Dataset entries |
-- ==== Sys2Proof/Laws/Extract.lean ====
section
/-! SUPPORT. The candidate frame of `EXTRACT` seen through `Q` (41_deframer.md R112 to R120): small facts about
resynchronisation, and what steps 3 to 9 do, read off the logical contents they start from. -/

namespace Sys2Proof.Machine

/-! ## Resynchronisation on a sequence -/

/-- What is left by resynchronisation starts with the marker. -/
theorem fromFirst_head {b x : Byte} {q r : List Byte} (h : fromFirst b q = x :: r) : x = b := by
  induction q with
  | nil => cases h
  | cons y q ih =>
    by_cases e : y = b
    · subst e
      simp only [fromFirst, List.dropWhile_cons, bne_self_eq_false, Bool.false_eq_true, if_false] at h
      exact (List.cons.inj h).1.symm
    · exact ih (by simpa [fromFirst, List.dropWhile_cons, e] using h)

/-- Garbage free of the marker is skipped. -/
theorem fromFirst_append {b : Byte} {g : List Byte} (h : b ∉ g) (r : List Byte) :
    fromFirst b (g ++ b :: r) = b :: r := by
  induction g with
  | nil => simp [fromFirst]
  | cons x g ih =>
    have hx : x ≠ b := fun e => h (by simp [e])
    have := ih fun e => h (by simp [e])
    simpa [fromFirst, List.dropWhile_cons, hx] using this

theorem fromFirst_cons (b : Byte) (r : List Byte) : fromFirst b (b :: r) = b :: r :=
  fromFirst_append (g := []) (by simp) r

/-- A sequence is garbage free of the marker and what resynchronisation leaves. -/
theorem fromFirst_split (b : Byte) (q : List Byte) : ∃ g : List Byte, b ∉ g ∧ q = g ++ fromFirst b q := by
  refine ⟨q.takeWhile fun x => x != b, fun hm => ?_, List.takeWhile_append_dropWhile.symm⟩
  simpa using List.mem_takeWhile_imp hm

/-- On contents that are not empty `EXTRACT` resynchronises and examines the candidate. -/
theorem extractLogical_of_ne {drop : Bool} {sm em : Byte} {q : List Byte} (h : q ≠ []) :
    extractLogical drop sm em q = extractCandidate drop em (fromFirst sm q) := by
  cases q with
  | nil => exact absurd rfl h
  | cons => rfl

/-! ## Steps 3 to 9 -/

/-- What a state says of the candidate frame at the front of `Q` (R113). -/
theorem candidate_reads {u : State} {m len : Byte} {body : List Byte} (hq : logical u = m :: len :: body) :
    u.count = body.length + 2 ∧ payloadSize u = len.toNat
      ∧ (∀ k < body.length, ringByte u (k + 2) = body.getD k 0)
      ∧ ∀ n ≤ body.length, ringBytes u 2 n = body.take n := by
  have hn : u.count = body.length + 2 := by rw [← logical_length, hq]; rfl
  refine ⟨hn, ?_, fun k hk => ?_, fun n h => ?_⟩
  · have := logical_getD (s := u) (k := 1) (by omega) 0
    rw [hq] at this
    simp only [payloadSize, ← this]
    rfl
  · have := logical_getD (s := u) (k := k + 2) (by omega) 0
    rw [hq] at this
    exact this.symm
  · rw [ringBytes_eq (by omega), hq]
    rfl

/-- Step 7 writes the candidate payload to `PL` from index 0 on; what follows it in the step keeps `PL`. -/
theorem payload_stored {u t : State} {m len : Byte} {body : List Byte} (hq : logical u = m :: len :: body)
    (hl : len.toNat ≤ body.length) (hp : t.pl = (copyPayload u).pl) (hd : t.draw = (copyPayload u).draw) :
    (body.take len.toNat).length = len.toNat ∧ memReadN .pl 0 len.toNat t = body.take len.toNat
      ∧ ∀ a, len.toNat ≤ a → memRead .pl a t = memRead .pl a u := by
  obtain ⟨-, hps, -, htk⟩ := candidate_reads hq
  refine ⟨by simp only [List.length_take]; omega, ?_, fun a ha => ?_⟩
  · rw [memReadN_congr (x := .pl) hp hd, ← htk _ hl, ← hps]
    exact memReadN_copyPayload u
  · rw [memRead_congr (x := .pl) hp hd]
    exact memRead_copyPayload_ge u (by omega)

/-- Steps 3 to 9 do to `Q`, to `PL` and to the response what the algorithm on `Q` says (R120). -/
theorem extractFrame_logical {u : State} (hr : RingInv u) : ∃ (t : State) (e : Extraction),
    extractFrame u = .next t ∧ e = extractCandidate u.emDrop u.em (logical u)
      ∧ t.resp = some { status := e.status, result := [] } ∧ logical t = e.rest
      ∧ (e.payload = none → t.pl = u.pl)
      ∧ (∀ p, e.payload = some p → p.length = payloadSize u ∧ memReadN .pl 0 p.length t = p
          ∧ ∀ a, p.length ≤ a → memRead .pl a t = memRead .pl a u)
      ∧ RingInv t := by
  have short : ∀ q, logical u = q → q.length < 2 → extractFrame u = .next (respond .incomplete [] u) := by
    intro q hq hl
    have : u.count < 2 := by rw [← logical_length, hq]; exact hl
    simp [extractFrame, this, raise]
  match hq : logical u with
  | [] =>
    exact ⟨_, ⟨.incomplete, [], none⟩, short _ hq (by decide), rfl, rfl, hq, fun _ => rfl, nofun, hr⟩
  | [m] =>
    exact ⟨_, ⟨.incomplete, [m], none⟩, short _ hq (by simp), rfl, rfl, hq, fun _ => rfl, nofun, hr⟩
  | m :: len :: body =>
    obtain ⟨hn, hps, hb, htk⟩ := candidate_reads hq
    have hc : RingInv (copyPayload u) := by
      simpa only [RingInv, copyPayload_cap, copyPayload_count, copyPayload_head, copyPayload_tail] using hr
    have hcn : (copyPayload u).count = u.count := copyPayload_count u
    obtain ⟨a, e⟩ | ⟨a, b, e⟩ | ⟨a, b, c, e⟩ | ⟨a, b, c, e⟩ := extractFrame_cases u
    · refine ⟨_, ⟨.incomplete, m :: len :: body, none⟩, e, ?_, rfl, hq, fun _ => rfl, nofun, hr⟩
      rw [extractCandidate, if_pos (by omega)]
    · rw [hps, hb _ (by omega)] at b
      refine ⟨_, ⟨.endMismatch, if u.emDrop then len :: body else m :: len :: body, none⟩, e, ?_, rfl, ?_, fun _ => ?_,
        nofun, ?_⟩
      · rw [extractCandidate, if_neg (c := body.length < len.toNat + 2) (by omega), if_pos b]
      · rw [logical_respond]
        split
        · rw [logical_dropBytes, hq]
          rfl
        · exact hq
      · rw [respond_pl]
        split <;> rfl
      · show RingInv (if u.emDrop then dropBytes 1 u else u)
        split
        · exact ringInv_dropBytes hr (by omega)
        · exact hr
    · rw [hps, hb _ (by omega)] at b
      rw [hps, htk _ (by omega), hb (len.toNat + 1) (by omega)] at c
      obtain ⟨p1, p2, p3⟩ :=
        payload_stored (t := respond .crcFail [] (dropBytes 1 (copyPayload u))) hq (by omega) rfl rfl
      refine ⟨_, ⟨.crcFail, len :: body, some (body.take len.toNat)⟩, e, ?_, rfl, ?_, nofun, ?_,
        ringInv_dropBytes hc (by omega)⟩
      · rw [extractCandidate, if_neg (by omega), if_neg (not_not.mpr b), if_pos c]
      · rw [logical_respond, logical_dropBytes, logical_copyPayload, hq]
        rfl
      · rintro p ⟨⟩
        rw [p1]
        exact ⟨hps.symm, p2, p3⟩
    · rw [hps, hb _ (by omega)] at b
      rw [hps, htk _ (by omega), hb (len.toNat + 1) (by omega)] at c
      obtain ⟨p1, p2, p3⟩ :=
        payload_stored (t := respond .ok [] (dropBytes (payloadSize u + 4) (copyPayload u))) hq (by omega) rfl rfl
      refine ⟨_, ⟨.ok, body.drop (len.toNat + 2), some (body.take len.toNat)⟩, e, ?_, rfl, ?_, nofun, ?_,
        ringInv_dropBytes hc (by omega)⟩
      · rw [extractCandidate, if_neg (by omega), if_neg (not_not.mpr b), if_neg (not_not.mpr c)]
      · rw [logical_respond, logical_dropBytes, logical_copyPayload, hq, hps]
        rfl
      · rintro p ⟨⟩
        rw [p1]
        exact ⟨hps.symm, p2, p3⟩

end Sys2Proof.Machine
end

Work instruction | Please find, in the entries above, every line where "else" occurs, and copy it.

Completed task |
      refine ⟨_, ⟨.endMismatch, if u.emDrop then len :: body else m :: len :: body, none⟩, e, ?_, rfl, ?_, fun _ => ?_,
      · show RingInv (if u.emDrop then dropBytes 1 u else u)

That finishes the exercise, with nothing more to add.